Preoperative CT scan images at the third lumbar spine (L3) level were used to measure the psoas muscle mass index (PMI), which is used to quantify skeletal muscle mass. PMI was calculated by dividing the cross-sectional area of the psoas major muscle by the square of its height (cm²/m²) [20]. The cutoff values for PMI for gender differences were set as previously reported: 6.36 for men and 3.92 for women [21]. Intramuscular adipose tissue content was calculated as the region of interest of the multifidus muscle (HU) divided by the region of interest of subcutaneous fat (HU) using images from the preoperative CT scan. The myosteatosis cutoff value was set as −0.0215 intramuscular adipose tissue content (area under the curve = 0.55) using the receiver operating curve method for overall survival.

2.4. Statistical Analysis

Continuous variables are presented as mean ± standard deviation and categorical variables are expressed as numbers. All categorical data were analyzed by Pearson’s chi-squared test. Normally distributed values were analyzed by Student’s t-test. Non-normally distributed values were analyzed by the Mann–Whitney U-test. The cutoff values for serum cancer embryonic antigen and carbohydrate antigen 19-9 were 4.5 mg/dl and 37 IU/mL, respectively, based on institutional data. The overall survival curves were constructed using the Kaplan–Meier method. A log-rank test was performed for survival using the Kaplan–Meier method. The hazard ratio (HR) and 95% confidence interval (CI) for overall survival were calculated using Cox’s proportional hazard model. All statistical analyses were performed using JMP version 16.0 (SAS Institute Inc., Cary, NC, USA). The significance threshold was set at p < 0.05.

3. Results

3.1. Patient Characteristics

The mean age of patients in the present study was 68.3 ± 8.6 years. This study included 46 (65%) males and 25 (35%) females. There were significant differences between normal BMD and osteopenia patients with regard to age (p = 0.0095), gender differences (p = 0.0211), and tumor pathological differentiation (p = 0.0327) (Table 1).
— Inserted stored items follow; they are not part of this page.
/-- A refused image ends in recovery, at the stage that is drawn. -/
theorem boot_refuses (hstore : s.cellar.store = some b) (hbad : imageAccepted b = false) :
    Becomes .boot s { (s.draw 2).2 with cellar := s.cellar.recover (1 + (s.draw 2).1) } :=
  becomes_of_finish rfl (by simp [hst, hstore, hbad]; rfl)

end Boot

section Recovery

variable {v : DWord} {c : Cellar} {len seq : Nat}

theorem recoveryChunk_idle (hst : s.cellar.status ≠ 2) : Becomes (.recoveryChunk v) s s := becomes_of_finish rfl (if_pos hst)

/-- A chunk has bytes, and no more than the recovery window holds. -/
theorem wellSized_iff : ¬(len = 0 || 65528 < len) = true ↔ 1 ≤ len ∧ len ≤ 65528 := by
  simp only [Bool.or_eq_true, decide_eq_true_eq]
  omega

variable (hc : { s.cellar with recWin := winPut s.cellar.recWin 0xFFF8 v } = c)
  (hseq : v.toNat / 2 ^ 24 % 2 ^ 32 = seq) (hst : c.status = 2)

include hc hseq hst

/-- A chunk out of its sequence discards what is staged (error 1). -/
theorem recoveryChunk_misplaced (hbad : seq ≠ c.nextSeq) : Becomes (.recoveryChunk v) s { s with cellar := c.discard 1 } := by
  subst hc hseq
  exact becomes_of_finish rfl ((if_neg (not_not_intro hst)).trans (if_pos hbad))

variable (hlen : v.toNat % 2 ^ 24 = len) (hnext : seq = c.nextSeq)

include hlen hnext

/-- A chunk of no bytes, or of more than the window holds, discards it too (error 2). -/
theorem recoveryChunk_illSized (hbad : len = 0 ∨ 65528 < len) : Becomes (.recoveryChunk v) s { s with cellar := c.discard 2 } := by
  subst hc hlen hseq
  exact becomes_of_finish rfl ((if_neg (not_not_intro hst)).trans ((if_neg (not_not_intro hnext)).trans (if_pos (by simpa using hbad))))

variable (hsize : 1 ≤ len ∧ len ≤ 65528)

include hsize

/-- A chunk that makes the image too long discards it too (error 3). -/
theorem recoveryChunk_overlong (hbad : 2 ^ 30 < c.staged.length + len) :
    Becomes (.recoveryChunk v) s { s with cellar := c.discard 3 } := by
  subst hc hlen hseq
  exact becomes_of_finish rfl ((if_neg (not_not_intro hst)).trans ((if_neg (not_not_intro hnext)).trans
    ((if_neg (wellSized_iff.mpr hsize)).trans (if_pos hbad))))

section Fits

variable (hroom : c.staged.length + len ≤ 2 ^ 30) {staged : List Byte} (hstaged : c.staged ++ cellBytes c.recWin 0 len = staged)

include hroom hstaged

/-- A chunk in its sequence that fits is staged; with the last one the image is installed, or refused with error 4. -/
theorem recoveryChunk_fits : Becomes (.recoveryChunk v) s
    (if !v.toNat.testBit 63 then
      { s with cellar := { c with staged := staged, nextSeq := seq + 1, rack := (seq + 1) % 2 ^ 32, rerr := 0 } }
    else if imageAccepted staged then
      { s with cellar := { c with
        store := some staged, staged := [], nextSeq := 0, rack := (seq + 1) % 2 ^ 32, rerr := 0, status := 1, stage := 0
        recWin := [] } }
    else { s with cellar := { c with staged := [], nextSeq := 0, rack := (seq + 1) % 2 ^ 32, rerr := 4 } }) := by
  subst hc hlen hseq hstaged
  exact becomes_of_finish rfl ((if_neg (not_not_intro hst)).trans ((if_neg (not_not_intro hnext)).trans
    ((if_neg (wellSized_iff.mpr hsize)).trans (if_neg (Nat.not_lt.mpr hroom)))))

theorem recoveryChunk_staged (hmore : v.toNat.testBit 63 = false) :
    Becomes (.recoveryChunk v) s
      { s with cellar := { c with staged := staged, nextSeq := seq + 1, rack := (seq + 1) % 2 ^ 32, rerr := 0 } } := by
  have h := recoveryChunk_fits hc hseq hst hlen hnext hsize hroom hstaged
  rwa [if_pos (by simp [hmore])] at h

variable (hlast : v.toNat.testBit 63 = true)

include hlast

theorem recoveryChunk_installed (hok : imageAccepted staged = true) :
    Becomes (.recoveryChunk v) s
      { s with cellar := { c with
        store := some staged, staged := [], nextSeq := 0, rack := (seq + 1) % 2 ^ 32, rerr := 0, status := 1, stage := 0
        recWin := [] } } := by
  have h := recoveryChunk_fits hc hseq hst hlen hnext hsize hroom hstaged
  rwa [if_neg (by simp [hlast]), if_pos hok] at h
There were no significant differences between normal BMD and osteopenia patients regarding the incidence of myosteatosis (p = 0.3829), sarcopenia (p = 0.6982), American Society of Anesthesiologists Score (p = 0.8000), neutrophil–lymphocyte ratio (p = 0.7498), prognostic nutrition index (p = 0.4096), intraoperative blood loss (p = 0.1601), carcinoembryonic antigen level (p = 0.2899), carbohydrate antigen 19-9 level (p = 0.1880), rate of R0 resection (p = 0.2464), stage (p = 0.6956), T stage (p = 0.8285), and nodal status (p = 0.3980).

3.2. Survival

Using Kaplan–Meyer analysis, the 5-year overall survival rate in patients with normal BMD was 73.1% and the 5-year overall survival rate in patients with osteopenia was 37.8% (p = 0.0429) (Figure 1a). The 5-year recurrence-free survival rate in patients with normal BMD was 71.4% and the 5-year recurrence-free survival rate in patients with osteopenia was 34.9% (p = 0.0202) (Figure 1b). In Kaplan–Meyer analysis, normal BMD was better than osteopenia in five-year overall survival and recurrence-free survival.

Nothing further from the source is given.